Ainda faltava a cereja no topo do bolo

[dropcap style=’circle’]O[/dropcap] final do mandato do Prof. Cavaco Silva coincide, grosso modo, com a passagem do 16.º aniversário da transferência de administração de Macau para a R. P. da China, que se celebrará em 20 de Dezembro. Entendeu o Presidente da República (PR) aproveitar a ocasião para oito anos depois da saída de Jorge Sampaio, em jeito de despedida e ajuste de contas com o antecessor, atribuir ao último governador de Macau a mais elevada condecoração nacional. Contra o que o bom senso recomendaria.

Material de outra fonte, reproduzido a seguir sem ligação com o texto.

-- ==== Sys2Proof/Machine/Ev.lean ====
section
/-! DEFINITION. The events of R353 by number and their severities (R355). An event of DMCn or PORTn takes its
controller or port. -/

namespace Sys2Proof.Machine

namespace Ev

abbrev GLB_MODE_CHANGE : Nat := 0
abbrev WEFT_STALL : Nat := 1
abbrev SPOOL_DOUBLE_FREE : Nat := 2
abbrev SPOOL_FOREIGN_FREE : Nat := 3
abbrev GLB_IMAGE_LOST : Nat := 4
abbrev GLB_IMAGE_OLDER : Nat := 5
abbrev GLB_RESTORE_SERVING : Nat := 6
abbrev GLB_RESTORE_DONE : Nat := 7
abbrev GLB_RESTORE_POISON : Nat := 8
abbrev FEN_PWR_FAIL : Nat := 16
abbrev FEN_SEQ_FAULT : Nat := 17
abbrev FEN_RAIL_DROP : Nat := 18
abbrev FEN_VCORE_FAULT : Nat := 19
abbrev FEN_MON_TRIP : Nat := 20
abbrev FEN_BAT_FULL : Nat := 21
abbrev FEN_BAT_AUTH_FAIL : Nat := 22
abbrev FEN_BAT_LOST : Nat := 23
abbrev FEN_DOZE_ENTER : Nat := 24
abbrev FEN_DOZE_EXIT : Nat := 25
abbrev THM_LIFECYCLE : Nat := 32
abbrev THM_DBG_OPEN : Nat := 33
abbrev THM_DBG_FAIL : Nat := 34
abbrev THM_ENTROPY_FAIL : Nat := 35
abbrev THM_KEY_DESTROYED : Nat := 36
abbrev TIME_HOLDOVER : Nat := 48
abbrev TIME_OUT_OF_SPEC : Nat := 49
abbrev TIME_STEP_PENDING : Nat := 50
abbrev TIME_STEPPED : Nat := 51
abbrev TIME_COMMIT_HELD : Nat := 52
abbrev NORC_COPY_SKIPPED : Nat := 64
abbrev NORC_NO_IMAGE : Nat := 65
abbrev NORC_RAIL_MISMATCH : Nat := 66
abbrev NORC_REC_BAD : Nat := 67
abbrev NORC_ERASE_INCOMPLETE : Nat := 68
abbrev NORC_SEQ_FOREIGN : Nat := 69
abbrev NORC_BROWNOUT : Nat := 70
abbrev NORC_OP_DONE : Nat := 71
abbrev RGN_WALK_DEVICE : Nat := 80
abbrev RGN_WALK_POISON : Nat := 81
abbrev RGN_WALK_RANGE : Nat := 82
abbrev RGN_DRAIN_ABANDON : Nat := 83
abbrev RGN_PARK_FULL : Nat := 84
abbrev VE_QP_ERROR : Nat := 96
abbrev VE_FENCED : Nat := 97
abbrev VE_REPLACED : Nat := 98
abbrev VE_UNBOUND : Nat := 99
abbrev PUB_SUB_STOPPED : Nat := 112
abbrev PUB_SUB_DETACHED : Nat := 113
abbrev PUB_BAD_RELEASE : Nat := 114
abbrev TLR_CAP_SHRINK : Nat := 128
abbrev TLR_CAP_GROW : Nat := 129
abbrev TLR_THROTTLE : Nat := 130
abbrev TLR_CAP_BELOW_PIN : Nat := 131
abbrev TLR_CAP_OVER_FROZEN : Nat := 132
abbrev TLR_CHURN : Nat := 133
abbrev TLR_CHURN_FULL : Nat := 134
abbrev TLR_EXT_DONE : Nat := 135
abbrev SEAM_PAIR_MISMATCH : Nat := 144
abbrev SEAM_LINK_DOWN : Nat := 145
abbrev SEAM_LINK_UP : Nat := 146
abbrev SEAM_TWIN_STATE : Nat := 147
abbrev SEAM_TWIN_LOST : Nat := 148
abbrev SEAM_TWIN_BACK : Nat := 149
abbrev SEAM_WIT_GRANT : Nat := 150
abbrev SEAM_TOKEN_BAD : Nat := 151
abbrev SEAM_MIRROR_REFUSED : Nat := 152
abbrev SEAM_RSY_CUTOVER : Nat := 153
abbrev SEAM_RSY_DONE : Nat := 154
abbrev SEAM_RSY_ABORT : Nat := 155
abbrev NCACHE_MAINT_DONE : Nat := 160
abbrev NCACHE_FRESH_FULL : Nat := 161
abbrev NCACHE_TAG_LOST : Nat := 162
abbrev QLT_SAVE_SHORT : Nat := 176
abbrev QLT_ORPHAN : Nat := 177
abbrev QLT_PARITY_REBUILD : Nat := 178
abbrev QLT_UE : Nat := 179
abbrev QLT_BLOCK_RETIRE : Nat := 180
abbrev QLT_SPARE_LOW : Nat := 181
abbrev QLT_FROZEN : Nat := 182
abbrev QLT_FULL : Nat := 183
abbrev QLT_DISCARD_DONE : Nat := 184
abbrev NCH_TARGET_FAIL : Nat := 185
abbrev CRC_SCAN_DONE : Nat := 192
abbrev CRC_SCAN_MISMATCH : Nat := 193
abbrev CRYP_DUAL_MISMATCH : Nat := 194
abbrev CRYP_LANE_FAIL : Nat := 195
abbrev CRYP_LANE_LOW : Nat := 196
abbrev CRYP_CTX_BAD : Nat := 197
abbrev LKS_MISMATCH : Nat := 208
abbrev LKS_TRANSIENT : Nat := 209
abbrev LKS_UNTRUSTED : Nat := 210
abbrev LKS_DEGRADED : Nat := 211
abbrev SBUS_BUS_STUCK : Nat := 224
abbrev SBUS_BUS_FAILED : Nat := 225
abbrev PCIE_LINK_DOWN : Nat := 226
abbrev PCIE_LINK_UP : Nat := 227
abbrev EVT_OVERFLOW : Nat := 240
abbrev PEAT_CLEARED : Nat := 241
abbrev PEAT_CLEAR_BAD : Nat := 242
abbrev PEAT_DROPPED : Nat := 243
abbrev PEAT_STORE_LOST : Nat := 244
abbrev DMC_POP_BAD (n : Fin 16) : Nat := 256 + 16 * n.val
abbrev DMC_TRAIN_FAIL (n : Fin 16) : Nat := 257 + 16 * n.val
abbrev DMC_DRIFT (n : Fin 16) : Nat := 258 + 16 * n.val
abbrev DMC_CE (n : Fin 16) : Nat := 259 + 16 * n.val
abbrev DMC_UE (n : Fin 16) : Nat := 260 + 16 * n.val
abbrev DMC_MARK (n : Fin 16) : Nat := 261 + 16 * n.val
abbrev DMC_MARK_SECOND (n : Fin 16) : Nat := 262 + 16 * n.val
abbrev DMC_RETIRE (n : Fin 16) : Nat := 263 + 16 * n.val
abbrev PORT_LINK_DOWN (n : Fin 8) : Nat := 512 + 16 * n.val
abbrev PORT_LINK_UP (n : Fin 8) : Nat := 513 + 16 * n.val
abbrev PORT_MSEC_PN_HIGH (n : Fin 8) : Nat := 514 + 16 * n.val

end Ev

/-- The fixed severity of an event (R355): 3 CRITICAL, 2 ERROR, 1 NOTICE, 0 INFO. -/
def severity (ev : Nat) : Nat :=
  if [4, 16, 17, 19, 32, 36, 65, 148, 162, 177, 179, 182, 196, 210, 241, 244].contains ev || (256 ≤ ev && ev < 512 && [4].contains (ev % 16)) then 3
  else if [6, 7, 20, 33, 48, 50, 52, 84, 113, 128, 130, 147, 149, 150, 153, 184, 209].contains ev then 1
  else if [0, 21, 24, 25, 51, 71, 96, 98, 112, 114, 129, 133, 135, 146, 154, 160, 192, 227].contains ev || (256 ≤ ev && ev < 512 && [3, 2].contains (ev % 16)) || (512 ≤ ev && ev < 640 && [1].contains (ev % 16)) then 0
  else 2

end Sys2Proof.Machine
end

O PR, como os portugueses estarão recordados, tem condecorado, na esteira dos que o precederam, toda a gente e mais alguma. Muitos por méritos mais do que duvidosos, mas que têm em comum serem da sua cor política, terem trabalhado ou colaborado com ele, porventura terem-se com ele cruzado à entrada de uma estação de metro num dia de nevoeiro ou num café de Boliqueime. Não admira por isso que quisesse também condecorar Rocha Vieira, militar que para o bem e para o mal ficará eternamente ligado ao que de pior Portugal fez em Macau em matéria de nepotismo, favorecimento e alimentação de clientelas. Para banalização da Torre e Espada, ordem honorífica cuja atribuição deveria ser consensual e compreendida por toda a Nação, é o ideal.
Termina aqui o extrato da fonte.